Дела давно минувших дней

В самом начале 80-х годов на одном из многочисленных в ту пору полулегальных семинаров я прочитал доклад под названием “Монархические этюды”. Помнится, там доказывалось, что от тоталитарного общества проще и спокойнее перейти к авторитарному, а монархия по сути своей лучшая форма авторитарной организации власти, так как оставляет эту самую власть в руках профессионалов, ее естественных хозяев и распорядителей, позволяя всему остальному населению мирно предаваться земным ремеслам и не скорбеть, “что отказали боги им в сладкой участи оспаривать налоги или мешать царям друг с другом воевать”. Действительно, тогда, на фоне не прекращающейся ни на минуту профанации самой идеи управления, резкого разделения живой жизни и мертвого официоза, полнейшей дискредитации всех и всяческих официальных ценностей, пафос пушкинского стихотворения “Из Пиндемонти” казался на редкость актуальным. Мне и моим друзьям, веселым и непослушным двадцатилетним циникам, ей-ей, было мало горя в том, “свободно ли печать морочит олухов иль чуткая цензура в журнальных помыслах стесняет балагура”. Сражаться за свободу полезно исключительно на баррикадах, когда твоей свободе реально кто-то угрожает. В остальное же время куда приятнее пить вино, танцевать с красавицами, играть в винт и драться на дуэли. А от подобного признания полшага до другого пушкинского выдоха: “Нет, я не льстец, когда царю хвалу свободную слагаю”.
Если власть – несусветно грязное и замороченное дело, то пусть уж занимается ею человек, подготовленный от рождения, взваливший со скорбью – а кто из последних русских императоров без печали относился к своей участи – на себя этот крест. В общем, “намного лучше православный царь, чем глупый генеральный секретарь”, – пели шаловливые студенты задолго до того, как голосистые эстрадники затянули “Поручика Голицына”.

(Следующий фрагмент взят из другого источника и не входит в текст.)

/-- The weight set at an address as elements by layer and element, corrected when asked and not yet calibrated; fails the
task when it does not fit the task (R225, R230). -/
def Job.weightSet (j : Job) (a l n : Nat) (dl cal : Bool) (x : MeWork) : MeWork × (Nat → Nat → Elt) :=
  let none_ (_ _ : Nat) : Elt := ⟨0, 0, 0, false⟩
  let x := { x with w := j.read a 64 x.w }
  if x.w.stop.isSome then (x, none_)
  else
    let h := j.bytes x.w.s a 64
    let fac := j.factors dl
    if j.bad x.w.s a 64 then ({ x with w := x.w.fail .poisoned }, none_)
    else if !headerOk h false || fld h 0 2 != l || fld h 2 2 != n || bit (fld h 4 1) 1 != dl then
      ({ x with w := x.w.fail .badParam }, none_)
    else if cal && !bit (fld h 4 1) 2 && fac.any CalSet.poison then ({ x with w := x.w.fail .poisoned }, none_)
    else
      let d := setMat a l n
      let x := { x with w := j.readMat d x.w }
      let s := x.w.s
      if cal && !bit (fld h 4 1) 2 then
        let gs := (List.range d.vecs).foldl (fun (acc : List Group × MeReport) v =>
          let g := applyFactors fac ((d.lanes v).map fun c => (c.2, j.elt s d c.1 c.2)) acc.2
          (acc.1 ++ [g], g.rep)) ([], x.rep)
        ({ x with rep := gs.2 }, fun r c => (gs.1.getD (d.at_ r c).1 ⟨[], 0, false, x.rep⟩).elt (d.at_ r c).2)
      else (x, fun r c => j.elt s d r c)

/-- The output records of one PRB of one symbol. -/
def beamPrb (j : Job) (dl : Bool) (ins outs : List Nat) (w : Nat → Nat → Elt) (off : Nat) (x : MeWork) : MeWork :=
  let s := x.w.s
  let x := { x with w := ins.foldl (fun v b => j.read (b + off) 64 v) x.w.unit }
  let k := ins.length
  (List.range outs.length).foldl (fun x o =>
    if x.w.stop.isSome then x
    else
      let g := groupElts ((List.range 12).map fun n => sumElts ((List.range k).map fun i =>
        (if dl then w i o else w o i).mul (j.resElt s (ins.getD i 0 + off) n))) x.rep
      let w := j.write (outs.getD o 0 + off) (g.bytes 48 ++ expByte g.ex ++ zeros 15) g.bad x.w
      ⟨w, if w.stop.isSome then g.rep else { g.rep with done := g.rep.done + 1 }⟩) x

/-- The stream maps lie in PARAM, with counts that their table permits. -/
def beamMapped (j : Job) (p : List Byte) : Bool :=
  1 ≤ fld p 12 2 && fld p 12 2 ≤ 256 && 1 ≤ fld p 14 2 && fld p 14 2 ≤ 256
    && j.task.param.covers (fld p 24 8) (8 * fld p 12 2) && j.task.param.covers (fld p 32 8) (8 * fld p 14 2)

/-- What the parameter block alone settles of R214: the alignment of W_BASE, and with maps that cannot be read, the rest. -/
def beamFirst (j : Job) (p : List Byte) : Option Status :=
  if fld p 16 8 % 64 != 0 then some .busError
  else if beamMapped j p then none
  else if !layBeam.ok p || j.task.arg != 0 || fld p 40 8 % 16 != 0 then some .badParam
  else some .notPermitted

/-- The stream maps are read; a poisoned word in one fails the task (R230). -/
def beamMaps (j : Job) (p : List Byte) (x : Work) : Work × List Nat × List Nat :=
  let (im, ni) := (fld p 24 8, fld p 12 2)
  let (om, no) := (fld p 32 8, fld p 14 2)
  let w := j.read om (8 * no) (j.read im (8 * ni) x)
  (if w.stop.isNone && (j.bad w.s im (8 * ni) || j.bad w.s om (8 * no)) then w.fail .poisoned else w,
    j.streams w.s im ni, j.streams w.s om no)

/-- The checks of R214 once the stream bases are known: alignment of the records, the fields, then every access (R226). -/
def beamCheck (j : Job) (p : List Byte) (ins outs : List Nat) (s : State) : Option Status :=
  let dl := fld p 0 1 == 1
  let rep := fld p 40 8
  let offs := (List.range (fld p 8 1)).flatMap fun y => (List.range (fld p 4 2)).map fun k =>
    64 * ((fld p 7 1 + y) * fld p 10 2 + fld p 2 2 + k)
  let l := if dl then ins.length else outs.length
  let n := if dl then outs.length else ins.length
  let nb := (fld p 4 2 + fld p 6 1 - 1) / fld p 6 1
  if !((ins ++ outs).all fun b => b % 64 == 0) then some .busError
  else if !layBeam.ok p || j.task.arg != 0 || rep % 16 != 0 then some .badParam
  else if offs.all (fun o => (ins.all fun b => j.mayRecord s (b + o) false dl) && outs.all fun b => j.mayRecord s (b + o) true dl)
      && j.mayRead (fld p 16 8) (nb * setSize l n) && j.mayRead j.task.param.addr 64 && (rep == 0 || j.mayWrite rep 16) then none
  else some .notPermitted

def runBeam (j : Job) (p : List Byte) (ins outs : List Nat) (x : MeWork) : MeWork :=
  let dl := fld p 0 1 == 1
  let cal := bit (fld p 1 1) 0
  let l := if dl then ins.length else outs.length
  let n := if dl then outs.length else ins.length
  let bundle := fld p 6 1
  let nb := (fld p 4 2 + bundle - 1) / bundle
  (List.range nb).foldl (fun x b =>
    if x.w.stop.isSome then x
    else
      let (x, w) := j.weightSet (fld p 16 8 + b * setSize l n) l n dl cal x
      let prbs := (List.range bundle).filter fun k => b * bundle + k < fld p 4 2
      (List.range (fld p 8 1)).foldl (fun x y => prbs.foldl (fun x k =>
        if x.w.stop.isSome then x
        else beamPrb j dl ins outs w (64 * ((fld p 7 1 + y) * fld p 10 2 + fld p 2 2 + b * bundle + k)) x) x) x) x

/-- BEAM.APPLY: the maps that the checks need are read first; nothing is written when a check fails, but the report when the maps
fail the task and it may be written; the report is last otherwise. -/
def beamOp (j : Job) (s : State) : State × Status :=
  j.withBlock (fun _ => layBeam.size) (some (layBeam.report, 16)) (fun _ p => beamFirst j p) (fun p x =>
    let (w, ins, outs) := beamMaps j p x
    let rep := fld p layBeam.report 8
    if w.stop.isSome then j.finish (if j.reportOk rep 16 then rep else 0) (zeros 16) w
    else match beamCheck j p ins outs w.s with
    | some st => (w.s, st)
    | none =>
      let y := runBeam j p ins outs ⟨w, ⟨0, 0, 0, 0⟩⟩
      j.finish rep y.rep.bytes y.w) s

/-- BEAM.APPLY. -/
def execBeamApply (t e : Nat) (s : State) : Host.Outcome State Fault Refusal := .next (s.engRow t e 2 5 beamOp)

end Sys2Proof.Machine
end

Немудрено, что подобная легкая логика раздражает и монархистов, и республиканцев. В 90-е годы, когда в России естественно вернулись к вопросу о государственном строе, в пользу монархии выдвигались уже совершенно другие аргументы. Крайне правые вспомнили о венчании на царство, церковном браке страны и ее государя, безжалостно расторгнутом большевиками, более умеренные приводили в пример Испанию и утверждали, что царю-королю-султану проще, мол, чем демократически избранному парламентскому большинству, провести державный корабль между Сциллой олигархии и Харибдой популизма в кризисную эпоху. Однако все сходились на том, что единого общепризнанного кандидата на трон у нас нет, да и механизмов восстановления монархии не существует. К тому же дворянство порублено да погублено, офицерство изведено низкими зарплатами и отсутствием жилья, обычаи придворных балов утеряны за десятилетия сплошных маевок и вечеров ветеранов “Кому за восемьдесят”, а манекенщиц, актрис, любительниц фуршетов и презентаций, даже жен, подруг и любовниц всех братьев Михалковых трудно одним махом обратить во фрейлин Ее Величества. Посему вопрос о восстановлении монархии в России следует признать чисто риторическим, принадлежащим скорее сфере поэзии – “как же сегодня бледны наследник, императрица, четыре великих княжны”, нежели области политики – “уже нынешнее поколение русских людей будет жить при глобализме и полной интеграции в мировую экономическую систему”.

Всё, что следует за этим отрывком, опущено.